Combinatorial Card Flip Game

You can prove the game terminates by induction. A $1$ card deck terminates immediately. Now assume we have proven that it terminates for all decks up to $n$. If we imagine playing a game with $n+1$ cards, if card $n+1$ comes to the top of the deck, it will go to be bottom and can never enter play again. We are then playing an $n$ card game, which we know terminates. If card $n+1$ never comes to the top of the deck, we will never see the card on the bottom of the deck, so we can pretend it isn't there, in which case we are again playing an $n$ card game. So the game always terminates.

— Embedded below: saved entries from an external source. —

/-- R47, R148, R151, R155: the words that a load gives its destination: little-endian words, or for 8 and 16 bits a zero-extended, a
sign-extended or an inserted value, the other bytes of the destination kept; and what each atomic operation leaves. -/
def Obligations.LoadedAndUpdatedValues : Prop :=
  (∀ (mode : LdMode) (n el : Nat) (l : List Byte) (old : Word), l.length = 4 * n → 0 < n →
    loadWords mode (4 * n) el l old = (List.range n).map (fun i => BitVec.ofNat 32 (leNat ((l.drop (4 * i)).take 4)))) ∧
  (∀ (z el : Nat) (l : List Byte) (old : Word), z = 1 ∨ z = 2 → l.length = z → el < 4 / z →
    loadWords .zx z el l old = [BitVec.ofNat 32 (leNat l)] ∧
    loadWords .sx z el l old = [BitVec.ofInt 32 (sxInt (leNat l) (8 * z))] ∧
    ∃ w : Word, loadWords .el z el l old = [w] ∧ ∀ j, j < 4 → w.extractLsb' (8 * j) 8 =
      if z * el ≤ j ∧ j < z * el + z then l.getD (j - z * el) 0 else old.extractLsb' (8 * j) 8) ∧
  ∀ old x d : Word,
    atomNew .add old x d = old + x ∧ (atomNew .mins old x d).toInt = min old.toInt x.toInt ∧
    (atomNew .minn old x d).toNat = min old.toNat x.toNat ∧ (atomNew .maxs old x d).toInt = max old.toInt x.toInt ∧
    (atomNew .maxn old x d).toNat = max old.toNat x.toNat ∧ atomNew .and old x d = old &&& x ∧
    atomNew .or old x d = old ||| x ∧ atomNew .xor old x d = old ^^^ x ∧ atomNew .xchg old x d = x ∧
    atomNew .cas old x d = (if old = d then x else old) ∧
    (atomNew .fadd old x d).toNat = (fpAdd .f32 .rn 0 false old.toNat x.toNat).1 % 2 ^ 32

/-- R148, R150, R152, R153, R154: a store whose accesses are good and not held writes each active lane's bytes at that lane's place, the
lanes in ascending order, after the lines of local memory that they need have come in; `sst` writes its cord's. In a scratchpad every byte
outside the stored ones reads as before, and a byte that several lanes store holds the highest-numbered lane's. -/
def Obligations.LaneStores : Prop :=
  (∀ (z : Nat) (mk : OSt → Instr), (z, mk) ∈ [(1, Instr.st8), (2, .st16), (4, .st32), (8, .st64), (16, .st128)] →
    ∀ o s h, Executes (mk o) s h → ∀ spot : Nat → Spot,
    let ks := h.doers o.gd o.u
    (∀ k ∈ ks, resolve (opened s h) h k o.space (laneEa h o.a o.imm k) z true false o.rel = .ok (spot k)) →
    spotsHeld (opened s h) h true z (ks.map (fun k => (k, spot k))) = false →
    CompletesAs (mk o) s h
      (ks.foldl (fun m k => spotWrite (touchSpot m z false (spot k)) h.ref.slot (storeBytes h o z k) (spot k))
        (bringSpots (opened s h) h z (ks.map (fun k => (k, spot k))))) h.cord
      (fun k => h.next (mk o) (h.cord.lane k)) []) ∧
  (∀ (z : Nat) (mk : OSt → Instr), (z, mk) ∈ [(1, Instr.st8), (2, .st16), (4, .st32), (8, .st64), (16, .st128)] →
    ∀ o s h, Executes (mk o) s h → ∀ spot : Nat → Spot,
    let ks := h.doers o.gd o.u
    (∀ k ∈ ks, resolve (opened s h) h k o.space (laneEa h o.a o.imm k) z true false o.rel = .ok (spot k)) →
    spotsHeld (opened s h) h true z (ks.map (fun k => (k, spot k))) = false → (z < 4 → z * (o.el.toNat + 1) ≤ 4) → s.memOk = true →
    ∃ t, exec (mk o) s = .next t ∧ ∀ n a,
      ((∀ k ∈ ks, ∀ p, spot k = .sp n p → a < p ∨ p + z ≤ a) → (t.core n).spad.get a = (s.core n).spad.get a) ∧
      ∀ k ∈ ks, ∀ p, spot k = .sp n p → p ≤ a → a < p + z →
        (∀ j ∈ ks, k < j → ∀ q, spot j = .sp n q → a < q ∨ q + z ≤ a) →
        (t.core n).spad.get a = (storeBytes h o z k).getD (a - p) 0) ∧
  ∀ (z : Nat) (mk : OSst → Instr), (z, mk) ∈ [(4, Instr.sst32), (8, .sst64)] → ∀ o s h, Executes (mk o) s h → ∀ p,
    resolve (opened s h) h 0 (if o.skw then .skw else .lin) (h.s o.a + o.imm.signExtend 32) z true false o.rel = .ok p →
    spotHeld (opened s h) true z p = false →
    CompletesAs (mk o) s h (spotWrite (opened s h) h.ref.slot
      ((List.range (z / 4)).flatMap (fun j => natLe 4 (h.s (o.b + BitVec.ofNat 6 j)).toNat)) p) h.cord
      (fun k => h.next (mk o) (h.cord.lane k)) []

/-- R155, R333: an atomic whose accesses are good and not held acts for its lanes in ascending order, each on what the lanes below it
have left; each active lane is owed the old word, with `.uni` all that of the one access. -/
def Obligations.LaneAtomics : Prop :=
  ∀ o s h, Executes (.atom o) s h → privileged (.atom o) h = false → ∀ spot : Nat → Spot,
    let act := h.active o.gd
    let ks := h.doers o.gd o.u
    (∀ k ∈ ks, resolve (opened s h) h k o.space (laneEa h o.a o.imm k) 4 true true true = .ok (spot k)) →
    spotsHeld (opened s h) h true 4 (ks.map (fun k => (k, spot k))) = false →
    let old (m : State) (k : Nat) : Word := BitVec.ofNat 32 (leNat (spotRead m 4 (spot k)))
    let does (x : State × List Owed) (k : Nat) : State × List Owed :=
      let m := touchSpot x.1 4 true (spot k)
      (spotWrite m h.ref.slot (natLe 4 (atomNew o.op (old m k) (h.v k o.b) (h.v k o.d)).toNat) (spot k),
       x.2 ++ (if o.u then act else [k]).map (fun j =>
         .v j (place h.cord.vbud (h.cord.lane j).frame.vb o.d.toNat) (old m k)))
    let y := ks.foldl does (bringSpots (opened s h) h 4 (ks.map (fun k => (k, spot k))), [])
    CompletesAs (.atom o) s h y.1 h.cord (fun k => h.next (.atom o) (h.cord.lane k))
      [{ left := look h.cord o.la, uses := uses (.atom o), owed := y.2 }]

/-- R27, R60, R148, R149, R154, R155: the lanes whose own accesses fault park, in every space, with the cause and the address of the
lowest-numbered, and with `.uni` every active lane for the one access; the others complete, and of a faulting lane's store or atomic nothing
is written. A uniform access that faults parks the executing set. -/
def Obligations.AccessFaultsPark : Prop :=
  let parks (i : Instr) (g : Guard) (u : Bool) (z : Nat) (w : Bool) (ea : Nat → Word) (res : Nat → Except Byte Spot) (s : State) (h : Here) :
      Prop :=
    let ks := h.doers g u
    let own := ks.filter (fun k => !(res k).isOk)
    let bad := if u then h.active g else own
    spotsHeld (opened s h) h w z (goodSpots (ks.map (fun k => (k, res k)))) = false → own ≠ [] → s.memOk = true →
    ∀ e, res (own.headD 0) = .error e →
    ∃ t c, exec i s = .next t ∧ t.cord? h.ref = some c ∧ c.cause = e ∧ c.tval = ea (own.headD 0) ∧
      (∀ k ∈ bad, c.lane k = { h.cord.lane k with st := .park, data := false, served := false }) ∧
      (∀ k ∈ h.set, k ∉ bad → c.lane k = h.next i (h.cord.lane k)) ∧
      ∀ n a, (w = true → ∀ k ∈ ks, ∀ p, res k = .ok (.sp n p) → a < p ∨ p + z ≤ a) →
        (t.core n).spad.get a = (s.core n).spad.get a
  (∀ (z : Nat) (mk : OSt → Instr), (z, mk) ∈ [(1, Instr.st8), (2, .st16), (4, .st32), (8, .st64), (16, .st128)] →
    ∀ o s h, Executes (mk o) s h → parks (mk o) o.gd o.u z true (laneEa h o.a o.imm)
      (fun k => resolve (opened s h) h k o.space (laneEa h o.a o.imm k) z true false o.rel) s h) ∧
  (∀ (z : Nat) (mk : OLd → Instr), (z, mk) ∈ [(1, Instr.ld8), (2, .ld16), (4, .ld32), (8, .ld64), (16, .ld128)] →
    ∀ o s h, Executes (mk o) s h → ¬(o.d = 0 ∧ z ≤ 4) → parks (mk o) o.gd o.u z false (laneEa h o.a o.imm)
      (fun k => resolve (opened s h) h k o.space (laneEa h o.a o.imm k) z false true o.acq) s h) ∧
  (∀ o s h, Executes (.atom o) s h → privileged (.atom o) h = false → parks (.atom o) o.gd o.u 4 true (laneEa h o.a o.imm)
    (fun k => resolve (opened s h) h k o.space (laneEa h o.a o.imm k) 4 true true true) s h) ∧
  (∀ (z : Nat) (mk : OSld → Instr), (z, mk) ∈ [(4, Instr.sld32), (8, .sld64)] → ∀ o s h e, Executes (mk o) s h →
    let ea := h.s o.a + o.imm.signExtend 32
    resolve (opened s h) h 0 (if o.skw then .skw else .lin) ea z false true o.acq = .error e →
    Faults (mk o) s h h.set (fun k => h.next (mk o) (h.cord.lane k)) e ea) ∧
  (∀ (z : Nat) (mk : OSst → Instr), (z, mk) ∈ [(4, Instr.sst32), (8, .sst64)] → ∀ o s h e, Executes (mk o) s h →
    let ea := h.s o.a + o.imm.signExtend 32
    resolve (opened s h) h 0 (if o.skw then .skw else .lin) ea z true false o.rel = .error e →
    Faults (mk o) s h h.set (fun k => h.next (mk o) (h.cord.lane k)) e ea) ∧
  ∀ s h k a z w rd ex,
    let b := h.block
    let res (sp : Space) := resolve s h k sp a z w rd ex
    (∀ sp, a.toNat % z ≠ 0 → res sp = .error cAlign) ∧
    (a.toNat % z = 0 → b.splen < a.toNat + z → res .lin = .error cSpRange) ∧
    (a.toNat % z = 0 → b.task.isSome ∨ b.lsize < a.toNat + z → res .loc = .error cSpRange) ∧
    (a.toNat % z = 0 → a.toNat + z ≤ b.splen → ex = false → raceFlag b h.ref.cord a.toNat = true → res .lin = .error cMmRace) ∧
    (a.toNat % z = 0 → a.toNat + z ≤ b.splen → (ex = true ∨ raceFlag b h.ref.cord a.toNat = false) → (s.core h.ref.core).bad = [] →
      res .lin = .ok (.sp h.ref.core (b.spbase + a.toNat)))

Added: I believe that an upper bound for the maximum number of turns is one less than the Fibonacci numbers, $F(n)$ with the index offset by $1$. Let $G(n)$ be the maximum number of turns for $n$ cards. $G(1)=0$ as card $1$ is on top. $G(2)=1$ for order $2,1$. $G(3)=2$ for order $3,1,2$ To find the recurrence, you don't want $1$ on the bottom or you will get it as soon as you find card $n$. So you are playing an $n-2$ card game which ends when you find card $n$ and haven't found card $1$. You play $1$ turn to put card $n$ on the bottom, then play an $n-1$ card game. So the recurrence is $G(n)=1+G(n-1)+G(n-2)$ To prove it by induction, note $G(1)=F(2)-1, G(2)=F(3)-1$ and assume we have proved it up to $n-1$, then $ G(n)=1+G(n-1)+G(n-2)=1+(F(n)-1)+(F(n-1)-1)=F(n+1)-1$

However, this assumes that you can play the $n-1$ card game avoiding $1$ for as many turns as an $n-2$ card game. For $4$ cards this works with the order $2413$ taking $4$ moves, and for $5$ it also works with $31452$ taking $7$. But for $6$ cards it fails. The way to find these is take the maximum series for $n-1$, put card $n$ on the bottom and work backwards. For $6$ you get stuck and $456213$ takes only $10$ turns. I haven't proven that there are no $11$ move decks.